-- ==== Sys2Proof/Laws/WfFlt.lean ====
section
/-! SUPPORT. The operations of Machine/Flt.lean keep every memory in canonical form. -/

set_option Elab.async false

namespace Sys2Proof.Laws

open Sys2Proof Sys2Proof.Machine

@[simp] theorem fltIssue_wf (i : Instr) (f : FltOp) (rdD : Bool) (op : NumMode → ElemOp) (s : State) (h : s.memWf = true) :
    State.memWf (fltIssue i f rdD op s) = true := by
  unfold fltIssue
  repeat' (first | (solve | simp (maxDischargeDepth := 12) [*]))

@[simp] theorem fltUnIssue_wf (i : Instr) (f : FltUn) (op : NumMode → ElemOp) (s : State) (h : s.memWf = true) :
    State.memWf (fltUnIssue i f op s) = true := by
  unfold fltUnIssue
  repeat' (first | (solve | simp (maxDischargeDepth := 12) [*]))

@[simp] theorem fnIssue_wf (i : Instr) (f : FltUn) (fn : Fn) (s : State) (h : s.memWf = true) :
    State.memWf (fnIssue i f fn s) = true := by
  unfold fnIssue
  repeat' (first | (solve | simp (maxDischargeDepth := 12) [*]))

@[simp] theorem execFadd_wf (f : FltOp) (s : State) (h : s.memWf = true) :
    ResWf (execFadd f s) := by
  unfold execFadd
  repeat' (first | (solve | simp (maxDischargeDepth := 12) [*]))

@[simp] theorem execFsub_wf (f : FltOp) (s : State) (h : s.memWf = true) :
    ResWf (execFsub f s) := by
  unfold execFsub
  repeat' (first | (solve | simp (maxDischargeDepth := 12) [*]))

@[simp] theorem execFmul_wf (f : FltOp) (s : State) (h : s.memWf = true) :
    ResWf (execFmul f s) := by
  unfold execFmul
  repeat' (first | (solve | simp (maxDischargeDepth := 12) [*]))

@[simp] theorem execFfma_wf (f : FltOp) (s : State) (h : s.memWf = true) :
    ResWf (execFfma f s) := by
  unfold execFfma
  repeat' (first | (solve | simp (maxDischargeDepth := 12) [*]))

@[simp] theorem execFmin_wf (f : FltOp) (s : State) (h : s.memWf = true) :
    ResWf (execFmin f s) := by
  unfold execFmin
  repeat' (first | (solve | simp (maxDischargeDepth := 12) [*]))

@[simp] theorem execFmax_wf (f : FltOp) (s : State) (h : s.memWf = true) :
    ResWf (execFmax f s) := by
  unfold execFmax
  repeat' (first | (solve | simp (maxDischargeDepth := 12) [*]))

@[simp] theorem execFabs_wf (f : FltUn) (s : State) (h : s.memWf = true) :
    ResWf (execFabs f s) := by
  unfold execFabs
  repeat' (first | (solve | simp (maxDischargeDepth := 12) [*]))

@[simp] theorem execFneg_wf (f : FltUn) (s : State) (h : s.memWf = true) :
    ResWf (execFneg f s) := by
  unfold execFneg
  repeat' (first | (solve | simp (maxDischargeDepth := 12) [*]))

@[simp] theorem execFrcp_wf (f : FltUn) (s : State) (h : s.memWf = true) :
    ResWf (execFrcp f s) := by
  unfold execFrcp
  repeat' (first | (solve | simp (maxDischargeDepth := 12) [*]))

@[simp] theorem execFrsq_wf (f : FltUn) (s : State) (h : s.memWf = true) :
    ResWf (execFrsq f s) := by
  unfold execFrsq
  repeat' (first | (solve | simp (maxDischargeDepth := 12) [*]))

@[simp] theorem execFsqrt_wf (f : FltUn) (s : State) (h : s.memWf = true) :
    ResWf (execFsqrt f s) := by
  unfold execFsqrt
  repeat' (first | (solve | simp (maxDischargeDepth := 12) [*]))

@[simp] theorem execFexp2_wf (f : FltUn) (s : State) (h : s.memWf = true) :
    ResWf (execFexp2 f s) := by
  unfold execFexp2
  repeat' (first | (solve | simp (maxDischargeDepth := 12) [*]))

@[simp] theorem execFlog2_wf (f : FltUn) (s : State) (h : s.memWf = true) :
    ResWf (execFlog2 f s) := by
  unfold execFlog2
  repeat' (first | (solve | simp (maxDischargeDepth := 12) [*]))

@[simp] theorem execFsin_wf (f : FltUn) (s : State) (h : s.memWf = true) :
    ResWf (execFsin f s) := by
  unfold execFsin
  repeat' (first | (solve | simp (maxDischargeDepth := 12) [*]))

@[simp] theorem execFcos_wf (f : FltUn) (s : State) (h : s.memWf = true) :
    ResWf (execFcos f s) := by
  unfold execFcos
  repeat' (first | (solve | simp (maxDischargeDepth := 12) [*]))

@[simp] theorem execFrnd_wf (f : FltUn) (s : State) (h : s.memWf = true) :
    ResWf (execFrnd f s) := by
  unfold execFrnd
  repeat' (first | (solve | simp (maxDischargeDepth := 12) [*]))

@[simp] theorem execFseteq_wf (f : FltOp) (s : State) (h : s.memWf = true) :
    ResWf (execFseteq f s) := by
  unfold execFseteq
  repeat' (first | (solve | simp (maxDischargeDepth := 12) [*]))

@[simp] theorem execFsetne_wf (f : FltOp) (s : State) (h : s.memWf = true) :
    ResWf (execFsetne f s) := by
  unfold execFsetne
  repeat' (first | (solve | simp (maxDischargeDepth := 12) [*]))

@[simp] theorem execFsetlt_wf (f : FltOp) (s : State) (h : s.memWf = true) :
    ResWf (execFsetlt f s) := by
  unfold execFsetlt
  repeat' (first | (solve | simp (maxDischargeDepth := 12) [*]))

@[simp] theorem execFsetle_wf (f : FltOp) (s : State) (h : s.memWf = true) :
    ResWf (execFsetle f s) := by
  unfold execFsetle
  repeat' (first | (solve | simp (maxDischargeDepth := 12) [*]))

@[simp] theorem execFsetgt_wf (f : FltOp) (s : State) (h : s.memWf = true) :
    ResWf (execFsetgt f s) := by
  unfold execFsetgt
  repeat' (first | (solve | simp (maxDischargeDepth := 12) [*]))

@[simp] theorem execFsetge_wf (f : FltOp) (s : State) (h : s.memWf = true) :
    ResWf (execFsetge f s) := by
  unfold execFsetge
  repeat' (first | (solve | simp (maxDischargeDepth := 12) [*]))

@[simp] theorem execFsetun_wf (f : FltOp) (s : State) (h : s.memWf = true) :
    ResWf (execFsetun f s) := by
  unfold execFsetun
  repeat' (first | (solve | simp (maxDischargeDepth := 12) [*]))

@[simp] theorem execFclass_wf (f : FltUn) (s : State) (h : s.memWf = true) :
    ResWf (execFclass f s) := by
  unfold execFclass
  repeat' (first | (solve | simp (maxDischargeDepth := 12) [*]))

@[simp] theorem execCvt_wf (f : CvtOp) (s : State) (h : s.memWf = true) :
    ResWf (execCvt f s) := by
  unfold execCvt
  repeat' (first | (solve | simp (maxDischargeDepth := 12) [*]))

@[simp] theorem execF8pk_wf (f : F8PkOp) (s : State) (h : s.memWf = true) :
    ResWf (execF8pk f s) := by
  unfold execF8pk
  repeat' (first | (solve | simp (maxDischargeDepth := 12) [*]))

@[simp] theorem execF8unpk_wf (f : F8UnpkOp) (s : State) (h : s.memWf = true) :
    ResWf (execF8unpk f s) := by
  unfold execF8unpk
  repeat' (first | (solve | simp (maxDischargeDepth := 12) [*]))

@[simp] theorem execSepk_wf (f : SeOp) (s : State) (h : s.memWf = true) :
    ResWf (execSepk f s) := by
  unfold execSepk
  repeat' (first
    | assumption | with_reducible apply (resWf_next _).2 | with_reducible apply issue_wf | with_reducible intro _
    | split)

@[simp] theorem execSeunpk_wf (f : SeOp) (s : State) (h : s.memWf = true) :
    ResWf (execSeunpk f s) := by
  unfold execSeunpk
  repeat' (first | (solve | simp (maxDischargeDepth := 12) [*]))

@[simp] theorem shortFltIssue_wf (i : Instr) (f : Short) (op : NumMode → ElemOp) (s : State) (h : s.memWf = true) :
    State.memWf (shortFltIssue i f op s) = true := by
  unfold shortFltIssue
  repeat' (first | (solve | simp (maxDischargeDepth := 12) [*]))

@[simp] theorem execFadd16_wf (f : Short) (s : State) (h : s.memWf = true) :
    ResWf (execFadd16 f s) := by
  unfold execFadd16
  repeat' (first | (solve | simp (maxDischargeDepth := 12) [*]))

@[simp] theorem execFmul16_wf (f : Short) (s : State) (h : s.memWf = true) :
    ResWf (execFmul16 f s) := by
  unfold execFmul16
  repeat' (first | (solve | simp (maxDischargeDepth := 12) [*]))

@[simp] theorem execFsub16_wf (f : Short) (s : State) (h : s.memWf = true) :
    ResWf (execFsub16 f s) := by
  unfold execFsub16
  repeat' (first | (solve | simp (maxDischargeDepth := 12) [*]))

end Sys2Proof.Laws
end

* [EXERCISE REQUIREMENTS]:
Wherever the string "NumMode" appears in a line of the records above, copy that line.

* [EXERCISE OUTPUT]:
@[simp] theorem fltIssue_wf (i : Instr) (f : FltOp) (rdD : Bool) (op : NumMode → ElemOp) (s : State) (h : s.memWf = true) :
@[simp] theorem fltUnIssue_wf (i : Instr) (f : FltUn) (op : NumMode → ElemOp) (s : State) (h : s.memWf = true) :
@[simp] theorem shortFltIssue_wf (i : Instr) (f : Short) (op : NumMode → ElemOp) (s : State) (h : s.memWf = true) :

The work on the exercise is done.